Community education funding changes announced

New funding arrangements for community education courses taught by public tertiary institutions were announced today.

The government has decided to reduce and cap the total funding available for classification 5.1 courses, which covers courses for part-time students often lasting only a few weeks. Evening classes in secondary schools are not funded via this mechanism. Over the next three years (2003/04 to 2006/07) approximately $144 million of anticipated funding for these courses will be reinvested in other higher priority tertiary education courses.

As part of these changes, the funding rate for classification 5.1 will be reduced from $5707 per equivalent fulltime student (EFTS) to $5000 for 2005. This represents a funding rate cut of 12.4 per cent for this type of education. The average community education student was enrolled for a course load of 0.074 EFTS, which is equivalent to about 2 and a half weeks full-time study. The average funding rate under the new rules is therefore $370 per student.

Associate Education (Tertiary Education) Minister Steve Maharey said the new rules, developed after consultation with the tertiary education sector, ensure the continued provision of community education, while freeing up funding for higher priority courses.
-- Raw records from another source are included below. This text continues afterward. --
/-- RT_HP_DRAIN_WRITE (R265). -/
def execRtHpDrainWrite (m : Master) (w : Wr) (s : State) : Host.Outcome State Fault Refusal :=
  fabRow m (.rtHpDrainWrite m w) s (lift (fun d => if mayWrite d m then hpDrainWrite w d else d) s)

/-- Descriptors in flight of the functions of a port, with their submission queue and function. -/
def inFlightOf (d : Dev) (p : Fin 4) : List (FnId × Nat × Fetched) :=
  (d.fns.filter fun e => decide ((fnOfKey e.1).port = p)).flatMap fun e =>
    e.2.sqs.flatMap fun q => q.2.inflight.map fun x => (fnOfKey e.1, q.1, x)

/-- The accesses and waits of a function's NOTEs are given up. -/
def dropNotes (f : FnId) (d : Dev) : Dev :=
  let isNote := fun (a : Access) => a.fn = f && match a.cont with | .noteRead .. => true | _ => false
  let d1 := updFn f (fun x => { x with
    admPt := x.admPt.map fun e => (e.1, e.2.filter fun it => it.note.isNone), trapQ := x.trapQ.filter fun u => !isNote u.acc }) d
  { d1 with
    xl := { d1.xl with todo := d1.xl.todo.filter fun a => !isNote a, walks := d1.xl.walks.filter fun w => !isNote w.acc }
    xpt := { d1.xpt with reads := d1.xpt.reads.filter fun r => match r.why with | .payload a => !isNote a | .walk _ => true } }

/-- End the COLLs of a function with a status (R229, R265). -/
def failColls (f : FnId) (s : Status) (d : Dev) : Dev :=
  (getFn d f).trees.foldl (fun d t =>
    let waiting := t.2.waitQ
    let d1 := updFn f (fun x => { x with trees := tmod x.trees t.1 fun m => { m with waitQ := [] } }) d
    waiting.foldl (fun d r => completeColl t.1 r s false d) (memberFails t.1 f s d1)) d

/-- Complete a function's posted receives with a status (R265). -/
def failPosted (f : FnId) (s : Status) (d : Dev) : Dev :=
  (d.mtc.ctxs.filter fun m => decide (m.2.fn = f)).foldl (fun d m => flushPosted m.1 s d) d

/-- End every operation of a function that is still outstanding with DEST_DOWN (R265). -/
def limitFn (f : FnId) (d : Dev) : Dev :=
  let busy := d.xpt.conns.filter fun c => decide (c.2.fn = f) && c.2.st != .error && c.2.ops.any fun o => !o.written
  let d1 := busy.foldl (fun d c => failConn c.1 .destDown .destDown .destDown false d) d
  let d2 := failPosted f .destDown (failColls f .destDown d1)
  let notes := (getFn d2 f).sqs.flatMap fun q => (q.2.inflight.filter fun x => x.d.opcode == 7).map fun x => (q.1, x)
  notes.foldl (fun d n => endNote f n.1 n.2.cnt n.2.d .destDown d) (dropNotes f d2)

/-- DRAIN_LIMIT_EXPIRY (R265): what a drained host domain still has outstanding completes with DEST_DOWN. -/
def execDrainLimitExpiry (p : Fin 4) (s : State) : Host.Outcome State Fault Refusal :=
  lift (fun d =>
    if portDrained d p then
      ((fnKeys d).map fnOfKey).foldl (fun d f => if f.port = p then limitFn f d else d) d
    else d) s

end Sys2Proof.Machine
end

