/-- Choose the counter a flit carries: the next that has changed since it was last sent, else simply the next, so that a count
lost with its flit goes out again (R293). -/
def creditSel (x : Port) : Nat :=
  (((List.range 20).map fun i => (x.crNext + i) % 20).find? fun c =>
    (tget x.crRet c).getD 0 % 65536 != (tget x.crSent c).getD 0 % 65536).getD (x.crNext % 20)

/-- Put the current ACK, credit count, RETRY and CRC on a flit and send it (R287, R298, R416). -/
def emitFlit (p : Nat) (f : Flit) (d : Dev) : Dev :=
  let x := getPort d p
  let sel := creditSel x
  let ret := fun c => (tget x.crRet c).getD 0
  let f1 := sealFlit { f with
    ack := x.expect
    crSel := BitVec.ofNat 5 sel
    crCount := BitVec.ofNat 16 (ret sel)
    retry := decide (0 < x.retryLeft) }
  let f2 := if f.ftype = 1 && x.bad.contains f.fseq then { f1 with crc := ~~~ f1.crc } else f1
  let y := { x with
    retryLeft := x.retryLeft - 1
    crSent := tput x.crSent sel (ret sel)
    crNext := (sel + 1) % 20
    acked := x.expect
    txFrame := x.txFrame ++ [f2]
    sinceIdle := if f.ftype = 0 then 0 else x.sinceIdle + 1 }
  emit (.flit p f2) (setPort p y d)

/-- The rung a port's lanes in use are driven at. -/
def lineRung (x : Port) : Nat := if x.st = .retraining then trainRung x else x.rung

/-- A transmit lane sends its symbols of one frame, through the line code with the settings of the board table (R278, R282,
R284, R306, R308). -/
def sendLane (p k rung : Nat) (ss : List Sym) (d : Dev) : Dev :=
  let r := lineLevels rung (eqEntry d p k rung) ((getPort d p).lanes k).txLevel (symBits ss)
  emit (.lane p k r.1) (updPort p (fun x => x.updLane k fun l => { l with txBip := bip8 ss, txLevel := r.2 }) d)

/-- The trailer of the frame being sent (R283, R284): at one-lane width the other lane's BIP field is 0. -/
def txTrailer (x : Port) : Trailer :=
  let one := fun k => decide (x.txWidth = 2) || decide (x.txLane = k)
  { width := x.txWidth, nextWidth := x.nextWidth, lane := if x.txWidth = 2 then 0 else x.txLane
    nextLane := if x.nextWidth = 2 then 0 else x.nextLane
    bip0 := if one 0 then x.l0.txBip else 0, bip1 := if one 1 then x.l1.txBip else 0 }

/-- The lanes beside the traffic that carry IDLE-only frames in one-lane format: one in training, or in its soak (R315, R316). -/
def sideLanes (x : Port) : List Nat :=
  [0, 1].filter fun j => (changing x.st && (trainee x == some j || (x.lanes j).soak))

/-- An IDLE flit of a frame beside the traffic, with ACK and a credit count as every flit (R293, R294). -/
def sideIdle (x : Port) (i : Nat) : Flit :=
  let c := (x.crNext + i) % 20
  sealFlit { ack := x.expect, crSel := BitVec.ofNat 5 c, crCount := BitVec.ofNat 16 ((tget x.crRet c).getD 0) }
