/-- An admitted CREATE_SQ, CREATE_CQ or CREATE_EQ whose sizes, addresses, quota and HBM fit adds the queue with the fields of its entry; an admitted
DESTROY of a queue that is empty and not halted, or bound to nothing, takes it away; each completes with SUCCESS. The whole next state is given: every
register, queue, buffer, counter and flag it does not set is as before, but for what follows a command at once (State.after), of which
SettlingKeepsControlState says what it leaves alone. The rules followed: R62, R80. What is the model's choice in it: log entries 17, 134. -/
def Obligations.QueueCommandsComplete : Prop :=
  (∀ (f : FnId) (e : Desc) (s : State),
      let d := entryTaken f s.dev
      let t := targetOf f e
      let q : Sq := { ring := e.w1, wb := e.w2, log2 := e.f 0x18 16 5, cls := e.f 0x18 21 3, cq := e.f 0x18 24 16, link := bit e.w3 40 }
      admitted 0x01 .any f e s →
      (4 ≤ e.f 0x18 16 5 ∧ e.f 0x18 16 5 ≤ 16) →
      (e.w1.toNat % 4096 = 0 ∧ e.w2.toNat % 8 = 0) →
      (bit e.w3 40 = true → (getHp d t.port).bifurcated = true) →
      (thas (getFn d t).sqs (e.f 0x18 0 16) = false ∧ thas (getFn d t).cqs (e.f 0x18 24 16) = true) →
      (overQuota (quotaOf d t).sq (getFn d t).sqs.length = false ∧ totalOf d (·.sqs.length) < 65536 ∧ overHbmQ d t = false) →
        exec (.createSq f e) s = .next (s.after ((postAcq f (admCqe e .success 0 0) (setFn t { getFn d t with sqs := tput (getFn d t).sqs (e.f 0x18 0 16) q } d))))) ∧
  (∀ (f : FnId) (e : Desc) (q : Sq) (s : State),
      let d := entryTaken f s.dev
      let t := targetOf f e
      admitted 0x02 .any f e s →
      tget (getFn d t).sqs (e.f 0x18 0 16) = some q →
      (q.halted = none ∧ q.c = q.p ∧ q.fetched = [] ∧ q.inflight = []) →
        exec (.destroySq f e) s = .next (s.after ((postAcq f (admCqe e .success 0 0) (setFn t { getFn d t with sqs := tdel (getFn d t).sqs (e.f 0x18 0 16) } d))))) ∧
  (∀ (f : FnId) (e : Desc) (s : State),
      let d := entryTaken f s.dev
      let t := targetOf f e
      let q : Cq :=
        { ring := e.w1, log2 := e.f 0x18 16 5, vec := e.f 0x18 21 11, coalCount := e.f 0x18 32 8, coalTime := e.f 0x18 40 8
          stallTo := if e.f 0x18 48 16 = 0 then 1953 else e.f 0x18 48 16, ien := bit e.w4 0, link := bit e.w4 1 }
      admitted 0x03 .any f e s →
      (4 ≤ e.f 0x18 16 5 ∧ e.f 0x18 16 5 ≤ 20) →
      e.w1.toNat % 4096 = 0 →
      (e.f 0x18 48 16 = 0 ∨ 98 ≤ e.f 0x18 48 16) →
      (bit e.w4 1 = true → (getHp d t.port).bifurcated = true) →
      thas (getFn d t).cqs (e.f 0x18 0 16) = false →
      (overQuota (quotaOf d t).cq (getFn d t).cqs.length = false ∧ totalOf d (·.cqs.length) < 65536 ∧ overHbmQ d t = false) →
        exec (.createCq f e) s = .next (s.after ((postAcq f (admCqe e .success 0 0) (setFn t { getFn d t with cqs := tput (getFn d t).cqs (e.f 0x18 0 16) q } d))))) ∧
  (∀ (f : FnId) (e : Desc) (s : State),
      let d := entryTaken f s.dev
      let t := targetOf f e
      admitted 0x04 .any f e s →
      (thas (getFn d t).cqs (e.f 0x18 0 16) = true ∧ cqBound d t (e.f 0x18 0 16) = false) →
        exec (.destroyCq f e) s = .next (s.after ((postAcq f (admCqe e .success 0 0) (setFn t { getFn d t with cqs := tdel (getFn d t).cqs (e.f 0x18 0 16) } d))))) ∧
  (∀ (f : FnId) (e : Desc) (s : State),
      let d := entryTaken f s.dev
      let t := targetOf f e
      let q : Eq := { ring := e.w1, log2 := e.f 0x18 16 5, vec := e.f 0x18 21 11, ien := bit e.w3 32, link := bit e.w3 33 }
      admitted 0x05 .any f e s →
      (4 ≤ e.f 0x18 16 5 ∧ e.f 0x18 16 5 ≤ 16) →
      e.w1.toNat % 4096 = 0 →
      (bit e.w3 33 = true → (getHp d t.port).bifurcated = true) →
      thas (getFn d t).eqs (e.f 0x18 0 12) = false →
      (overQuota (quotaOf d t).eq (getFn d t).eqs.length = false ∧ totalOf d (·.eqs.length) < 4096 ∧ overHbmQ d t = false) →
        exec (.createEq f e) s = .next (s.after ((postAcq f (admCqe e .success 0 0) (setFn t { getFn d t with eqs := tput (getFn d t).eqs (e.f 0x18 0 12) q } d))))) ∧
  (∀ (f : FnId) (e : Desc) (s : State),
      let d := entryTaken f s.dev
      let t := targetOf f e
      admitted 0x06 .any f e s →
      (thas (getFn d t).eqs (e.f 0x18 0 16) = true ∧ ∀ c ∈ (getFn d t).subs, c.2 ≠ e.f 0x18 0 16) →
        exec (.destroyEq f e) s = .next (s.after ((postAcq f (admCqe e .success 0 0) (setFn t { getFn d t with eqs := tdel (getFn d t).eqs (e.f 0x18 0 16) } d)))))

/-- SUBSCRIBE_EVENTS binds event classes to their queues; QUERY_QUEUE answers a queue's counts; CREATE_CONN, MODIFY_CONN and DESTROY_CONN make, change and
end a connection; CREATE_MATCH_CTX and DESTROY_MATCH_CTX make and end a match context; each completes with SUCCESS where its own checks pass. The
whole next state is given: every register, queue, buffer, counter and flag it does not set is as before, but for what follows a command at once
(State.after), of which SettlingKeepsControlState says what it leaves alone. The rules followed: R62, R76, R113, R114, R116, R117, R163, R165, R522.
What is the model's choice in it: log entries 17, 54, 74. -/
def Obligations.ConnectionAndContextCommandsComplete : Prop :=
  (∀ (f : FnId) (e : Desc) (s : State),
      let d := entryTaken f s.dev
      let t := targetOf f e
      let eq := if bit e.w3 23 then none else some (e.f 0x18 0 12)
      admitted 0x07 .any f e s →
      (bit e.w3 23 = true ∨ thas (getFn d t).eqs (e.f 0x18 0 12) = true) →
        exec (.subscribeEvents f e) s = .next (s.after ((postAcq f (admCqe e .success 0 0) (setFn t { getFn d t with subs := subscribe (e.f 0x18 16 7) eq (getFn d t).subs } d))))) ∧
  (∀ (f : FnId) (e : Desc) (q : Sq) (s : State),
      let d := entryTaken f s.dev
      let t := targetOf f e
      let r := queryWords q.p q.c (if q.halted.isSome then 2 else 1) ((q.halted.map statusCode).getD 0)
      admitted 0x08 .any f e s →
      e.f 0x18 16 2 = 0 →
      tget (getFn d t).sqs (e.f 0x18 0 16) = some q →
        exec (.queryQueue f e) s = .next (s.after ((postAcq f (admCqe e .success r.1 r.2) d)))) ∧
  (∀ (f : FnId) (e : Desc) (q : Cq) (s : State),
      let d := entryTaken f s.dev
      let t := targetOf f e
      let r := queryWords q.w q.h (if cqFull q then 3 else 1) 0
      admitted 0x08 .any f e s →
      e.f 0x18 16 2 = 1 →
      tget (getFn d t).cqs (e.f 0x18 0 16) = some q →
        exec (.queryQueue f e) s = .next (s.after ((postAcq f (admCqe e .success r.1 r.2) d)))) ∧
  (∀ (f : FnId) (e : Desc) (q : Eq) (s : State),
      let d := entryTaken f s.dev
      let t := targetOf f e
      let r := queryWords q.w q.h (if ringFree q.log2 q.w q.h = 0 then 3 else 1) 0
      admitted 0x08 .any f e s →
      e.f 0x18 16 2 = 2 →
      tget (getFn d t).eqs (e.f 0x18 0 16) = some q →
        exec (.queryQueue f e) s = .next (s.after ((postAcq f (admCqe e .success r.1 r.2) d)))) ∧
  (∀ (f : FnId) (e : Desc) (n : Nat) (s : State),
      let d := entryTaken f s.dev
      let t := targetOf f e
      let peer : Ep := BitVec.ofNat 26 (e.f 0x08 0 26)
      let c : Conn :=
        { fn := t, peer := peer, peerConn := BitVec.ofNat 24 (e.f 0x08 32 24), cq := e.f 0x18 0 16, strict := bit e.w3 16
          tc := BitVec.ofNat 3 (e.f 0x18 17 3), retryLimit := if e.f 0x18 20 4 = 0 then 7 else e.f 0x18 20 4
          rnrLimit := e.f 0x18 24 4, rto := if e.f 0x18 32 16 = 0 then 100 else e.f 0x18 32 16, rnrMin := e.f 0x18 48 8
          una := BitVec.ofNat 24 (e.f 0x10 0 24), next := BitVec.ofNat 24 (e.f 0x10 0 24)
          assign := BitVec.ofNat 24 (e.f 0x10 0 24), base := BitVec.ofNat 24 (e.f 0x10 24 24)
          lastAck := BitVec.ofNat 24 (e.f 0x10 24 24) }
      admitted 0x10 .any f e s →
      (e.f 0x18 32 16 = 0 ∨ 60 ≤ e.f 0x18 32 16) →
      (getFn d t).domain ≠ 0 →
      thas (getFn d t).cqs (e.f 0x18 0 16) = true →
      overQuota (quotaOf d t).conn (connsOf d t) = false →
      overHbm d t (hbmOf (connsOf d t + 1) (mctxsOf d t) (regionsOf d t) (queuesOf d t)) = false →
      freeConn d = some n →
        exec (.createConn f e) s = .next (s.after ((postAcq f (admCqe e .success (BitVec.ofNat 64 n) 0) (loadCtx n (setConn n c
      (updFn t (fun x => { x with resetPeers := x.resetPeers.filter (· != peer) })
        { d with xpt := { d.xpt with kept := tdel d.xpt.kept n } }))))))) ∧
  (∀ (f : FnId) (e : Desc) (c : Conn) (s : State),
      let d := entryTaken f s.dev
      let t := targetOf f e
      admitted 0x11 .any f e s →
      (connFor d t (e.f 0x08 0 24) = some c ∧ connIdle d (e.f 0x08 0 24) c = true) →
        exec (.destroyConn f e) s = .next (s.after ((postAcq f (admCqe e .success 0 0) (releaseConn (e.f 0x08 0 24) c false (if c.st = .error then d else breakMsgs (e.f 0x08 0 24) .connError d)))))) ∧
  (∀ (f : FnId) (e : Desc) (c : Conn) (s : State),
      let d := entryTaken f s.dev
      let t := targetOf f e
      let c1 := modifyConn e c
      admitted 0x12 .any f e s →
      connFor d t (e.f 0x08 0 24) = some c →
      ((e.f 0x20 0 6).testBit 4 = true → e.f 0x18 32 16 = 0 ∨ 60 ≤ e.f 0x18 32 16) →
      ((e.f 0x20 0 6).testBit 0 = true ∨ (e.f 0x20 0 6).testBit 1 = true → c.una = c.next) →
        exec (.modifyConn f e) s = .next (s.after ((postAcq f (admCqe e .success (connWords c1).1 (connWords c1).2) (setConn (e.f 0x08 0 24) c1 d))))) ∧
  (∀ (f : FnId) (e : Desc) (m : Nat) (s : State),
      let d := entryTaken f s.dev
      let t := targetOf f e
      let x : Mctx := { fn := t, maxPosted := e.f 0x08 0 23, maxUnexp := e.f 0x10 0 23, maxBlocks := e.f 0x10 24 24 }
      admitted 0x18 .any f e s →
      (e.f 0x08 0 23 ≤ 4194304 ∧ e.f 0x10 0 23 ≤ 4194304 ∧ e.f 0x10 24 24 ≤ 8388608) →
      (getFn d t).domain ≠ 0 →
      (overQuota (quotaOf d t).mctx (mctxsOf d t) = false ∧ d.mtc.ctxs.length < 65536) →
      overHbm d t (hbmOf (connsOf d t) (mctxsOf d t + 1) (regionsOf d t) (queuesOf d t)) = false →
      freeMctx d = some m →
        exec (.createMatchCtx f e) s = .next (s.after ((postAcq f (admCqe e .success (BitVec.ofNat 64 m) 0)
      (setMctx m x { d with mtc := { d.mtc with released := tdel d.mtc.released m } }))))) ∧
  (∀ (f : FnId) (e : Desc) (x : Mctx) (s : State),
      let d := entryTaken f s.dev
      let t := targetOf f e
      admitted 0x19 .any f e s →
      (getMctx d (e.f 0x08 0 16) = some x ∧ x.fn = t) →
      (∀ r ∈ d.mtc.recs, r.mctx = e.f 0x08 0 16 → r.st = .matched → r.closed = true) →
        exec (.destroyMatchCtx f e) s = .next (s.after ((postAcq f (admCqe e .success 0 0) (destroyMctx (e.f 0x08 0 16) true d)))))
“Community education has long had a niche role in the tertiary education system, chiefly at the nation’s polytechnics, offering low cost and flexible learning opportunities for ordinary New Zealanders. The funding changes announced today confirm the government’s commitment to this type of education in to the future.

“Substantial growth in both student numbers and total funding for community education that has occurred at a few institutions, particularly over the past year, has led the government to act to ensure that further unexpected increases do not occur over the 2004 to 2006 period. The funding changes will return overall spending to between 2002 and 2003 levels, with funding available for 2005 and 2006 depending on how much is spent this year.

“The Tertiary Education Commission, through its profile negotiations for 2005, will allocate funding in accordance with the overall Tertiary Education Strategy. This may result in less than the full cap being allocated. It would be prudent for institutions not to increase their community education enrolments in 2004 and ensure that their courses are in line with the goals of the Strategy,” Steve Maharey said.